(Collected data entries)
-- ==== Sys2Proof/Config.lean ====
section
/-! DEFINITION. What one D960 module fixes (R1) and the values the manual leaves open. The open values are opaque:
nothing can evaluate them, so a statement proved of this model holds whatever they are. -/

namespace Sys2Proof.Config

/-- Bytes of module memory (R1): of the grade of 512 GiB, or of the one of 256 GiB. -/
def moduleBytes (grade512 : Bool) : Nat := (if grade512 then 512 else 256) * 2 ^ 30

/-- Bytes of the save region (R386). That it lies at the top of module memory is a DESIGN CHOICE (log 4). -/
def saveBytes (grade512 : Bool) : Nat := (if grade512 then 4 else 2) * 2 ^ 30

/-- Physical address of the doorbell page of queue 0 (R34). -/
def doorbellBase : Nat := 0x000FFF0000000000

/-- An open natural number, one for each index (log 6). Safe: nothing constrains it. -/
opaque freeNat : Nat → Nat

/-- An open byte, one for each index (log 6). Safe: nothing constrains it. -/
opaque freeByte : Nat → BitVec 8

/-- An open register word, one for each index (log 6). Safe: nothing constrains it. -/
opaque freeWord : Nat → BitVec 32

/-- Base address of the thread-local area that the agent allocates (R195), by context, launch number, team index,
warp and lane (log 6). Safe: nothing constrains it. -/
opaque tlsBase : Nat → Nat → Nat → Nat → Nat → BitVec 64

/-- The timer source that the configuration record stores (R419; log 6). Safe: nothing constrains it. -/
opaque recordSrc : Nat

end Sys2Proof.Config
end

Task: What is needed is a word-for-word copy of the records above, from the first line through the line that contains "def moduleBytes (grade512".

Exercise answer:
-- ==== Sys2Proof/Config.lean ====
section
/-! DEFINITION. What one D960 module fixes (R1) and the values the manual leaves open. The open values are opaque:
nothing can evaluate them, so a statement proved of this model holds whatever they are. -/

namespace Sys2Proof.Config

/-- Bytes of module memory (R1): of the grade of 512 GiB, or of the one of 256 GiB. -/
def moduleBytes (grade512 : Bool) : Nat := (if grade512 then 512 else 256) * 2 ^ 30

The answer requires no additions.